Posted Feb 26, 2013 9:48 UTC (Tue) by khim (subscriber, #9252)
In reply to: Microkernels are better by Wol
Parent article: MINIX 3.2.1 released

Firstly, you're going on about deep pipelines. Which causes processor stalls. Which was, I believe, a major reasoning for abandoning the Pentium 4 architecture - it was so prone to massive stalls it wasn't true.

Well, it had 31 stages and was able to execute up to three μops. Which meant you need to always have almost hundred μops in flight. It was unfeasible. Today fastest CPUs have 16 stages and can execute up to four μops. That's two times smaller but still is pretty hard to keep all these pipes filled, yes. What's your point? That you can reduce size of the pipe and this will solve most problems? Yes, but speed will suffer: you'll have larger stages in the pipes and they will be naturally slower.

And secondly, while I can't remember / don't know an awful lot about 50-series architecture, I don't understand why ring-switching should be slow. It's something to do with the memory segmentation, but the point was the segmentation gave you fast AND SAFE switching.

No matter how exactly switching is done it changes context. Either you need more context to keep all rings "in the loop" (which means larger pieces of CPU core which means slower frequency which means slower CPU overall) or you need to load and unload said context (which means ring switch is slow).

The Intel architecture won. Intel architecture cannot do a fast ring-switch.

Yes, but why do you think it's coincidence? It's not. The fact that Intel won the war may be an accident, but the fact that architecture which won can't do fast ring-switch is not a coincidence. The very some tricks which brings you more raw speed for the same price (and that is how Intel architecture won) make it harder to have fast ring switch.

Doesn't mean that other architectures can't, doesn't mean that Intel architecture is the best. It just happened to be the one that gained the market share needed for network effects to knock out the competition.

Yes and no. Intel architecture won because it was faster. And it was faster because it used tricks to make smaller CPU core pieces (that's the only way to keep frequency of CPU high enough) and to have smaller CPU core pieces you need smaller number of stuff in them.

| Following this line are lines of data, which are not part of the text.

/-- An update reaches its mirror; agents of that die may see it, so that the other updates of its operation go before what they send
(R194, R202). -/
def Partition.arrive (q : Partition) (u : Update) : Partition :=
  { q with
    mirror := put q.mirror (1024 * u.die + u.reg) u.value
    updates := (q.updates.erase u).map (fun v =>
      if v.num = u.num ∧ u.die ∉ v.seen then { v with seen := u.die :: v.seen } else v) }

/-- The next update that must arrive before the step is over: those of one home to one die arrive in the home's order (R212). -/
def State.nextForced (s : State) (q : Partition) : Option Update :=
  q.updates.find? (fun u => s.updateFree q u && q.updates.any (fun v => v.force && decide (v.die = u.die) && decide (v.reg / 256 = u.reg / 256)))

/-! ## Named barriers (R216) -/

def Gang.bar (g : Gang) (wg : Nat) (nb : Fin 16) : NamedBar := look .launch g.bars (16 * wg + nb.val)

def Gang.setBar (g : Gang) (wg : Nat) (nb : Fin 16) (b : NamedBar) : Gang :=
  { g with bars := put g.bars (16 * wg + nb.val) b }

/-- One arrival (R218). -/
def NamedBar.arrive (b : NamedBar) : NamedBar :=
  if b.arr + 1 = b.exp then { b with phase := b.phase + 1, arr := 0 } else { b with arr := b.arr + 1 }

/-- PHASE has reached `t` or passed it by fewer than 32,768 phases (R219). -/
def NamedBar.reached (b : NamedBar) (t : BitVec 16) : Bool := (b.phase - t).toNat < 2 ^ 15

/-! ## Rings (R237, R238) -/

def Gang.ring (g : Gang) (rg : Fin 8) : Ring := look .launch g.rings rg.val

def Gang.setRing (g : Gang) (rg : Fin 8) (r : Ring) : Gang := { g with rings := put g.rings rg.val r }

def Ring.slot (r : Ring) (i : Nat) : SlotState := look .free r.st i

def Ring.setSlot (r : Ring) (i : Nat) (x : SlotState) : Ring := { r with st := put r.st i x }

/-- There is room for `n` more slots: not RES + n − FREE > SLOTS. -/
def Ring.room (r : Ring) (n : Nat) : Bool := (r.res - r.free).toNat + n ≤ r.slots

/-- Mark the `n` slots from counter value `c` RESERVED. -/
def Ring.reserveFrom (r : Ring) (c : Nat) : Nat → Ring
  | 0 => r
  | n + 1 => (r.setSlot (c % r.slots) .reserved).reserveFrom (c + 1) n

/-- `rres` takes `n` slots. -/
def Ring.reserve (r : Ring) (n : Nat) : Ring :=
  let r1 := r.reserveFrom r.res.toNat n
  { r1 with res := r.res + BitVec.ofNat 14 n }

/-- FILL advances over every PUBLISHED slot in order. -/
def Ring.fillUp (r : Ring) : Nat → Ring
  | 0 => r
  | fuel + 1 =>
    if r.slot (r.fill.toNat % r.slots) = .published ∧ r.fill ≠ r.res then { r with fill := r.fill + 1 }.fillUp fuel else r

/-- FREE advances over every RELEASED slot in order, making each FREE. -/
def Ring.freeUp (r : Ring) : Nat → Ring
  | 0 => r
  | fuel + 1 =>
    let i := r.free.toNat % r.slots
    if r.slot i = .released then { r.setSlot i .free with free := r.free + 1 }.freeUp fuel else r

/-- A slot is published: `rpub` from RESERVED, `cp.ldr` from FILLING; any other state sets ERR. -/
def Ring.publish (r : Ring) (i : Nat) (was : SlotState) : Ring :=
  if r.slot i = was then (r.setSlot i .published).fillUp r.slots else { r with err := true }

def Ring.pop (r : Ring) : Ring := { r.setSlot (r.con.toNat % r.slots) .popped with con := r.con + 1 }

def Ring.release (r : Ring) (i : Nat) : Ring :=
  if r.slot i = .popped then (r.setSlot i .released).freeUp r.slots else { r with err := true }

/-! ## Block pools (R163) -/

def Gang.poolOf (g : Gang) (wg : Nat) : Nat := look 0 g.pool wg

/-- v(8b) to v(8(b+n) − 1) become 0 and clean (R163, R323). -/
def Wave.zeroRegs (w : Wave) (b n : Nat) : Wave :=
  let inside (i : Nat) : Bool := 8 * b ≤ i ∧ i < 8 * (b + n)
  { w with
    v := w.v.mapIdx (fun i x => if inside i then Vector.replicate 64 0 else x)
    dirty := w.dirty &&& BitVec.ofNat 32 (2 ^ 32 - 1 - (2 ^ (8 * (b + n)) - 2 ^ (8 * b)))
    hw := w.hw.mapIdx (fun i x => if inside i then 0 else x) }

/-! ## Grace domains (R298, R301) -/

/-- The domain an instruction names: the .die domain of the wave's .d segment die, or the .pkg domain. -/
def State.domOf (s : State) (w : Wave) : GScope → Nat
  | .die => domKey w.id.asid.toNat (some (Fin.ofNat 4 ((s.partn w.id.part).logDie (s.segDie w))))
  | .pkg => domKey w.id.asid.toNat none

/-- C has reached `t`. -/
def Domain.reached (d : Domain) (t : Word) : Bool := (d.c - t).toNat < 2 ^ 31
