def Accum.set (a : Accum) (i j : Nat) (x : Word) : Accum := { a with el := put a.el (64 * i + j) x }

/-- HM and HN only grow. -/
def Accum.grow (a : Accum) (m n : Nat) : Accum := { a with hm := max a.hm m, hn := max a.hn n }

def Bank.weight (b : Bank) (k n : Nat) : Nat := look 0 b.w (256 * k + n)

def Bank.scale (b : Bank) (blk n : Nat) : Nat := look 0 b.sc (256 * blk + n)

/-- The bank that the next `tmma` uses (R250). -/
def Core.bankFor (c : Core) : Bank := if c.fresh then c.shadow else c.active

/-- The `tmma` with number `n` makes the latest tile active. -/
def Core.activate (c : Core) (n : Nat) : Core :=
  if c.fresh then { c with active := c.shadow, shadow := .empty, fresh := false, turned := n } else c

def Core.accDead (c : Core) : Bool := c.acc.all (fun a => !a.live)

/-! ## Operand spans and their checks (R245, R246, R253, R254) -/

/-- Bytes of an operand: the offset of a run and its length. -/
abbrev Span := Nat × Nat

/-- base + i × stride. -/
def rowAt (base stride : DWord) (i : Nat) : Nat := (base + BitVec.ofNat 64 i * stride).toNat

/-- The bytes that `n` elements of `h` half bytes take. -/
def packedBytes (n h : Nat) : Nat := (n * h + 1) / 2

/-- `rows` rows of `len` bytes; none where they are empty. -/
def rowSpans (base stride : DWord) (rows len : Nat) : List Span :=
  if len = 0 then [] else (List.range rows).map (fun i => (rowAt base stride i, len))

/-- The lowest offset at which a span leaves a segment of `limit` bytes. The bytes of a range are those of its rows: a gap between two rows
does not fail (R254; log entry 92). -/
def spansOut (limit : Nat) (sp : List Span) : Option Nat :=
  (sp.filter (fun x => limit < x.1 + x.2)).foldl (fun m x => match m with
    | none => some (max x.1 limit)
    | some y => some (min y (max x.1 limit))) none

/-- The range from the lowest to the highest byte of the spans (R225). -/
def State.spansRange (s : State) (w : Wave) (space : Space) (sp : List Span) : Option Range :=
  match sp with
  | [] => none
  | x :: xs =>
    let lo := xs.foldl (fun m y => min m y.1) x.1
    let hi := xs.foldl (fun m y => max m (y.1 + y.2)) (x.1 + x.2)
    some (s.rangeOf w space lo (hi - lo))

/-- The alignment of a tile command's element in bytes: max(ES, 1) (R254). -/
def EltFmt.align (f : EltFmt) : Nat := max (f.halves / 2) 1

/-- Step 2 of R254: the misaligned offset. -/
def misalignedTile (base stride : DWord) (n : Nat) : Option Nat :=
  if base.toNat % n ≠ 0 then some base.toNat
  else if stride.toNat % n ≠ 0 then some (base + stride).toNat
  else none

/-- ⌈n ÷ 32⌉: the blocks that hold an unmasked element. -/
def blocksOf (n : Nat) : Nat := (n + 31) / 32

/-- The spans that `tldw` reads (R253). -/
def ldwSpans (fm : Nat) (base stride : DWord) (vk vn gk : Nat) : List Span :=
  rowSpans base stride vk (packedBytes vn (wgtFmt fm).halves) ++
  (if blockFmt fm ∧ vn ≠ 0 then (List.range (blocksOf vk)).map (fun b => (rowAt base stride (gk + b), vn)) else [])

/-- The spans that `tmma` reads. -/
def mmaSpans (fm : Nat) (base stride : DWord) (vm vk gk : Nat) : List Span :=
  rowSpans base stride vm (packedBytes vk (actFmt fm).halves) ++
  (if blockFmt fm ∧ vk ≠ 0 then (List.range vm).map (fun i => (rowAt base stride i + gk, blocksOf vk)) else [])

/-! ## Reading and writing .q -/

/-- `n` bytes of the wave's .q at an offset, and whether a granule read is poisoned. -/
def State.qBytes (s : State) (w : Wave) (o n : Nat) : List Byte × Bool :=
  let q := s.quad w.id.place.die w.id.place.quad
  let a := w.seg.q.base.toNat + o
  (q.bytes a n, q.poisoned a n)

/-- Element `k` of the row that starts at offset `o`, of `h` half bytes, with its poison. -/
def State.qCode (s : State) (w : Wave) (o h k : Nat) : Nat × Bool :=
  let r := s.qBytes w (o + k * h / 2) ((h + 1) / 2)
  (if h = 1 then leNat r.1 / 2 ^ (4 * (k % 2)) % 16 else leNat r.1, r.2)

/-- The record that a tile command of a wave makes where it covers part of a poisoned granule. -/
def Wave.tileNote (w : Wave) (pc : DWord) : Record :=
  { (Record.partialStore (coreLoc w.id.place 7 0)).ofWave w with pc := pc.truncate 32 }

/-- Store bytes word by word for wave `n`; `note` gives the record of the word at an offset into them. `fuel` bounds the words. -/
def State.wordStores : Nat → State → Nat → (Nat → Record) → Nat → Place → List Byte → State
  | 0, s, _, _, _, _, _ => s
  | fuel + 1, s, n, note, k, p, bs =>
    if bs = [] then s
    else
      let room := 4 - p.addr % 4
      State.wordStores fuel (s.perform n (note k) p (bs.take room)) n note (k + room) (p.plus room) (bs.drop room)

/-- Write bytes to .q for wave `n`, whose word stands at `pc`; a poisoned accumulator poisons every granule it writes (R257). `elem` gives
the element that the byte at an offset belongs to, for the record of a poisoned word that is covered in part (R332). -/
def State.qWrite (s : State) (n : Nat) (pc : DWord) (elem : Nat → Nat) (o : Nat) (bs : List Byte) (pois : Bool) : State :=
  let w := s.wave n
  let c := w.id.place
  let a := w.seg.q.base.toNat + o
  let s1 := s.mark w .q (o + bs.length)
  if pois then
    let q := s1.quad c.die c.quad
    let q1 := q.wakes (a / 256) ((a + bs.length) / 256 - a / 256 + 1)
    s1.setQuad c.die c.quad { q1 with scratch := memWrites q1.scratch a bs, poison := poisonWords q1.poison a bs.length }
  else
    State.wordStores (bs.length + 1) s1 n (fun k => { w.tileNote pc with data0 := BitVec.ofNat 64 (elem k) }) 0 (.scratch c.die c.quad a) bs

/-- The one record of a command that writes from a poisoned accumulator (R257). -/
def State.poisRecord (s : State) (w : Wave) (addr count : Nat) : State :=
  let c := w.id.place
  s.report c.die
    { (Record.blank 0x0060 2 (coreLoc c 7 0)).ofWave w with
      addr := BitVec.ofNat 64 addr, data0 := BitVec.ofNat 64 count, data1 := 2 }
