/-- PUT_SIGNAL: counter ← counter − SIGDEC at the bank of the word (R232). A counter in a poisoned word keeps what it has, without a
record (log entry 76). -/
def execPutSignal (p : PutSig) (s : State) : Out :=
  let x := s.partn p.dstPart
  if x.made ∧ p.dstMod = s.module ∧ p.addr % 4 = 0 ∧ x.admits p.srcMod p.srcPart p.die p.addr 4 then
    let d := x.physDie p.die.val
    if (s.die d).poisoned p.addr 4 then .next s
    else
      let old : Word := BitVec.ofNat 32 (leNat ((s.die d).bytes p.addr 4))
      .next (s.putWrite d p.addr ((bytesOfNat 4 (old - p.dec).toNat).map (fun b => (b, false))))
  else .next s

end Sys2Proof.Machine
end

If Pr1me hadn't lost out in the market, and had continued development of their cpus, I'm sure they could have taken advantage of all the same things as Intel, and we would expect fast ring-switching as a matter of course.

Nope. To make fast CPU you need to make it's synchronously-executing pieces small. And that means you need to push "useless fat" out of them. You make fast-path which only executes the most important pieces and slow-path which does everything else. Either you keep the machinery needed for optional rare things like ring switch in the fast path or you keep them on slow path. In the first case you have slow CPU (basically CPU has 2-3-4x slower frequency then streamlined AMD's, IBM's or Intel's CPU) in the second case you have slow ring switch.

P.S. PowerPC 601 had 32 KiB cache back in 1992. Latest and greatest Intel's CPU still have 32 KiB L1 cache. Think about it and about implications for fancy techniques (like GC support or fast ring-switching or… whatever can you stuff in the CPU core to simplify life for OS and pplication writers). Twenty years ago "fancy techniques" meant "bigger price" — and thus people used them where price was not the most important aspect. But fifteen or ten years ago (and most definitely today) trade-offs changes and "fancy techniques" started to mean "slower CPU". And people have chosen "faster CPU" over fancy techniques. The fact that all these interesting architectures have died off at that time and were replaced by dull AMD's, IBM's, Intel's (and for some time SGI's and Sun's) creations is not a coincidence.


(Log in to post comments)

Microkernels are better

Posted Feb 27, 2013 14:11 UTC (Wed) by gmatht (subscriber, #58961) [Link]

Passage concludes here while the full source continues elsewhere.